§ WORK ITEM: Locate each line below that includes "tables" and reproduce it.

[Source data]
-*-
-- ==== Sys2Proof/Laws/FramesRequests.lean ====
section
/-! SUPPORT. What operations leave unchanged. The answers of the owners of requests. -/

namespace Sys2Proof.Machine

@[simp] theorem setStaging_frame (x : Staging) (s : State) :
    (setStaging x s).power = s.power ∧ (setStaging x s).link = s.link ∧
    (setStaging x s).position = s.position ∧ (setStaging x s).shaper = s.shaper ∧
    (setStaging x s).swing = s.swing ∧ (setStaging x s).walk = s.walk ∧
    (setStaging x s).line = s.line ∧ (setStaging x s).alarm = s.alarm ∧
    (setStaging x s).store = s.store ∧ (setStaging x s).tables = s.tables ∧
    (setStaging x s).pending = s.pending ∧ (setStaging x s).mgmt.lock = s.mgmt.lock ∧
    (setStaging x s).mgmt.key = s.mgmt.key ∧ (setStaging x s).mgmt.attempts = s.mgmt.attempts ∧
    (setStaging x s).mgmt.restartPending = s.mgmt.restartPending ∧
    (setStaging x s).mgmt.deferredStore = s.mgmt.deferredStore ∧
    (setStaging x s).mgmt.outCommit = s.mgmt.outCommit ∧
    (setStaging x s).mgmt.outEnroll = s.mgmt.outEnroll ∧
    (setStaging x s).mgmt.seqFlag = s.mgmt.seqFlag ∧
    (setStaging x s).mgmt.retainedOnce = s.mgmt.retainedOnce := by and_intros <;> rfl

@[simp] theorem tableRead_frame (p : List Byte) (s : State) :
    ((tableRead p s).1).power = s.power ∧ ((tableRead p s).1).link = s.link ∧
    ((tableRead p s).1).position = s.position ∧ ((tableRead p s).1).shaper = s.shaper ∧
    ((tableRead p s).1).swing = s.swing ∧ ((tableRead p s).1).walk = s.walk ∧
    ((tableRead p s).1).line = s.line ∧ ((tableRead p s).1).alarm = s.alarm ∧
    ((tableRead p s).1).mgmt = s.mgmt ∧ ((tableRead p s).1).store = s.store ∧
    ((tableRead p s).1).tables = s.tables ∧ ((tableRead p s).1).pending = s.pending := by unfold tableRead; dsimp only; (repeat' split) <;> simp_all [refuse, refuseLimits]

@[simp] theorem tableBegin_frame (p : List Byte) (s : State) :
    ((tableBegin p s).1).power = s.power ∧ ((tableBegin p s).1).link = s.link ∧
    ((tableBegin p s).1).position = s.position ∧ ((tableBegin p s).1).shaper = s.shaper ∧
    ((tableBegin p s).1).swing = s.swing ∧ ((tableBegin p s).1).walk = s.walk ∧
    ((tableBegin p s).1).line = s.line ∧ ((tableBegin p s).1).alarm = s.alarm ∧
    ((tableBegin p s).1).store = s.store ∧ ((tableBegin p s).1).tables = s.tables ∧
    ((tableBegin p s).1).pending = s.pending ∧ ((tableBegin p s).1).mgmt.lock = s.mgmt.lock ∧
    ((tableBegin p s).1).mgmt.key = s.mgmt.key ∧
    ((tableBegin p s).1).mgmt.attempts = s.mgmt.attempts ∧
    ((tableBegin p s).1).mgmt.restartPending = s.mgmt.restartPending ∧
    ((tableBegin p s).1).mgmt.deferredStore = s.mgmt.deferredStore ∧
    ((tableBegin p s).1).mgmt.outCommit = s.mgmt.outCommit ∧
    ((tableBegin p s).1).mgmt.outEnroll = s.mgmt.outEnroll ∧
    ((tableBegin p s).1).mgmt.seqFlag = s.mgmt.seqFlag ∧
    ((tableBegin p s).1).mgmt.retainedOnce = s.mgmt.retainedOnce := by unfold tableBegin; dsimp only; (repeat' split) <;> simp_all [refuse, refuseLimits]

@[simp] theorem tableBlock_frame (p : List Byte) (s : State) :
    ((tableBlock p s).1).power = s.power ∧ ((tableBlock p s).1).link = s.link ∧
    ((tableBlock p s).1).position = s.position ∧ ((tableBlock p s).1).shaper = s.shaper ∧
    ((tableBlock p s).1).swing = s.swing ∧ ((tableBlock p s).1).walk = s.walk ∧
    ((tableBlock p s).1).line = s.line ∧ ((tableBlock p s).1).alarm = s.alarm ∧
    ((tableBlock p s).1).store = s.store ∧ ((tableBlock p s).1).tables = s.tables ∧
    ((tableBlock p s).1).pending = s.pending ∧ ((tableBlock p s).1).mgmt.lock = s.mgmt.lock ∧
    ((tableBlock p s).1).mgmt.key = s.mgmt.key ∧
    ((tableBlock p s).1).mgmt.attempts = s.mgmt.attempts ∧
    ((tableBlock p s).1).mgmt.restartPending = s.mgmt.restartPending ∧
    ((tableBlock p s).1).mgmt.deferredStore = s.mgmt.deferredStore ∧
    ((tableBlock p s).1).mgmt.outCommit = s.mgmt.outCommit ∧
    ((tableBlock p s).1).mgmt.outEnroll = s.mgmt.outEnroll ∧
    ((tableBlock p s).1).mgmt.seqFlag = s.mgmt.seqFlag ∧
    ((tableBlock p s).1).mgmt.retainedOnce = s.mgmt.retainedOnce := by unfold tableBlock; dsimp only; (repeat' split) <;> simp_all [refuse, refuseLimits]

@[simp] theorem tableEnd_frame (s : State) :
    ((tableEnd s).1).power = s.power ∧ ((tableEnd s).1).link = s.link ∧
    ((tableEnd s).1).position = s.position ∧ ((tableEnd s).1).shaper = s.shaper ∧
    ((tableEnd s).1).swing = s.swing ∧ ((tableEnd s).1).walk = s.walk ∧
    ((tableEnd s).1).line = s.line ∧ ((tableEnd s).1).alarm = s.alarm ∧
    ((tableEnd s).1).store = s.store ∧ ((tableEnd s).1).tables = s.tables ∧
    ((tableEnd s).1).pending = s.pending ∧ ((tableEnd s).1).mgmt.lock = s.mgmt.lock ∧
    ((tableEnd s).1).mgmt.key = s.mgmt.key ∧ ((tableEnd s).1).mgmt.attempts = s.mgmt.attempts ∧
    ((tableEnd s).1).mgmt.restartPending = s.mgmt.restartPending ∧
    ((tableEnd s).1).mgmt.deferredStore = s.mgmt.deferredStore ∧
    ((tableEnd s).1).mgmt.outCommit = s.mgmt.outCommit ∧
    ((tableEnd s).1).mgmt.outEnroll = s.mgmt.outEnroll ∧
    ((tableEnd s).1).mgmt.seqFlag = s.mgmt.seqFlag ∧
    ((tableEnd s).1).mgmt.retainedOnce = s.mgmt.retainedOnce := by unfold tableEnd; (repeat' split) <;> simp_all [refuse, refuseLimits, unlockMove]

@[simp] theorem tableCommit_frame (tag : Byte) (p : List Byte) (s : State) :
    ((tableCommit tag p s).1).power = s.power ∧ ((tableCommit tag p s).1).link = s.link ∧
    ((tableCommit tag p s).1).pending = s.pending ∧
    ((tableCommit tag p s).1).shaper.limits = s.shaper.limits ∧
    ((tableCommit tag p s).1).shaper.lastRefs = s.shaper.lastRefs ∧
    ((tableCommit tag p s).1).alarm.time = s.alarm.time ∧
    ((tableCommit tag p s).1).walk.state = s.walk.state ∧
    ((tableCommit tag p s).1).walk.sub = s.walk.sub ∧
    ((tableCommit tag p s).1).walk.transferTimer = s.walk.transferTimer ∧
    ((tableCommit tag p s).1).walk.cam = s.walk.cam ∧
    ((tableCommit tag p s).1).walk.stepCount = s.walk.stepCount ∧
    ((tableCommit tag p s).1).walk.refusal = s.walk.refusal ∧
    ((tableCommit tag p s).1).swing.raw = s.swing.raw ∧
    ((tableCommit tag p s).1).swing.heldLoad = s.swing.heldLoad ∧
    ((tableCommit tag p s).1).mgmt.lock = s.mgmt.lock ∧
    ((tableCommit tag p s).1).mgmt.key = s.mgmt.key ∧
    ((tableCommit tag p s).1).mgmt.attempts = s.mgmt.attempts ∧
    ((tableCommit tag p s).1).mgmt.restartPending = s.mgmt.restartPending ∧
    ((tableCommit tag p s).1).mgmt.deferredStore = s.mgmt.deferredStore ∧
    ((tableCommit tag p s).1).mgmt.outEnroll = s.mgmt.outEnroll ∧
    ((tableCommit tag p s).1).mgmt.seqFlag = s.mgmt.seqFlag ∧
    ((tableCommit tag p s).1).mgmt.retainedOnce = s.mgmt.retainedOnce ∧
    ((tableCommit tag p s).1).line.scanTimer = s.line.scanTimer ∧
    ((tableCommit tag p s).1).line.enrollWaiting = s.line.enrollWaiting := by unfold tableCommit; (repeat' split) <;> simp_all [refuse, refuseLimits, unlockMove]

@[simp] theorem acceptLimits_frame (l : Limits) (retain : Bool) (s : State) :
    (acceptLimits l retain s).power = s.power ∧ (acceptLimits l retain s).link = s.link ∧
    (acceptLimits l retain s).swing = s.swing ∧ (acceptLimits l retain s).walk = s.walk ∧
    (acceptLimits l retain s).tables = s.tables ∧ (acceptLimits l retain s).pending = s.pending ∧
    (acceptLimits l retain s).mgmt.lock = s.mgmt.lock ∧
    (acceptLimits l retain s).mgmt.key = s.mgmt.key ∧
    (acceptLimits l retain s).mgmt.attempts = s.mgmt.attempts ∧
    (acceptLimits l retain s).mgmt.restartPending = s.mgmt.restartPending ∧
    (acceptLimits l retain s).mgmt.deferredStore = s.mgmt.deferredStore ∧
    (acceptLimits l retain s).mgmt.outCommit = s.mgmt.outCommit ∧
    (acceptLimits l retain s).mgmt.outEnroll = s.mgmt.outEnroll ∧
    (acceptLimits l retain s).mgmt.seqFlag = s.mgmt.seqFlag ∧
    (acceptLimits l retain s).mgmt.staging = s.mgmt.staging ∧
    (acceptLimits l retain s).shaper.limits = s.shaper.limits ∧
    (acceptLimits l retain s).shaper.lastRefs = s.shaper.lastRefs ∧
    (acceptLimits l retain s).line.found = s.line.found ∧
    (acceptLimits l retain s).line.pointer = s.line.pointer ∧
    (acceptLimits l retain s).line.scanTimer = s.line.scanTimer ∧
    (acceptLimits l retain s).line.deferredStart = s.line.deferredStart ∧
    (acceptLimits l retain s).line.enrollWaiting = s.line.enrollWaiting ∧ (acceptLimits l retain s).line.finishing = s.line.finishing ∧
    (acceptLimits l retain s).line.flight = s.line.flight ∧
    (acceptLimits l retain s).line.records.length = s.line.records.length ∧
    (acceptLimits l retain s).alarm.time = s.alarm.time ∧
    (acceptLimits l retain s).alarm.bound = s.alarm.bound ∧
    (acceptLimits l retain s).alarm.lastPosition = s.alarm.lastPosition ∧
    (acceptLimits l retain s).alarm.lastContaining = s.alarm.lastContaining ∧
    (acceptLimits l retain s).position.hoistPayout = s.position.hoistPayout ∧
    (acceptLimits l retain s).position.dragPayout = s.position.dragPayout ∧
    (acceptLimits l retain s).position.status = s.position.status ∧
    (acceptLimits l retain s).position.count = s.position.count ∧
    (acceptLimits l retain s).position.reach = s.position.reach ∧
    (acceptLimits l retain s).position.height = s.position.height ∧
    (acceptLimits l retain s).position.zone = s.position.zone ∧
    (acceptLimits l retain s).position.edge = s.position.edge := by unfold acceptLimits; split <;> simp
-*-
§ ANSWER BOX:
    (setStaging x s).store = s.store ∧ (setStaging x s).tables = s.tables ∧
    ((tableRead p s).1).tables = s.tables ∧ ((tableRead p s).1).pending = s.pending := by unfold tableRead; dsimp only; (repeat' split) <;> simp_all [refuse, refuseLimits]
    ((tableBegin p s).1).store = s.store ∧ ((tableBegin p s).1).tables = s.tables ∧
    ((tableBlock p s).1).store = s.store ∧ ((tableBlock p s).1).tables = s.tables ∧
    ((tableEnd s).1).store = s.store ∧ ((tableEnd s).1).tables = s.tables ∧
    (acceptLimits l retain s).tables = s.tables ∧ (acceptLimits l retain s).pending = s.pending ∧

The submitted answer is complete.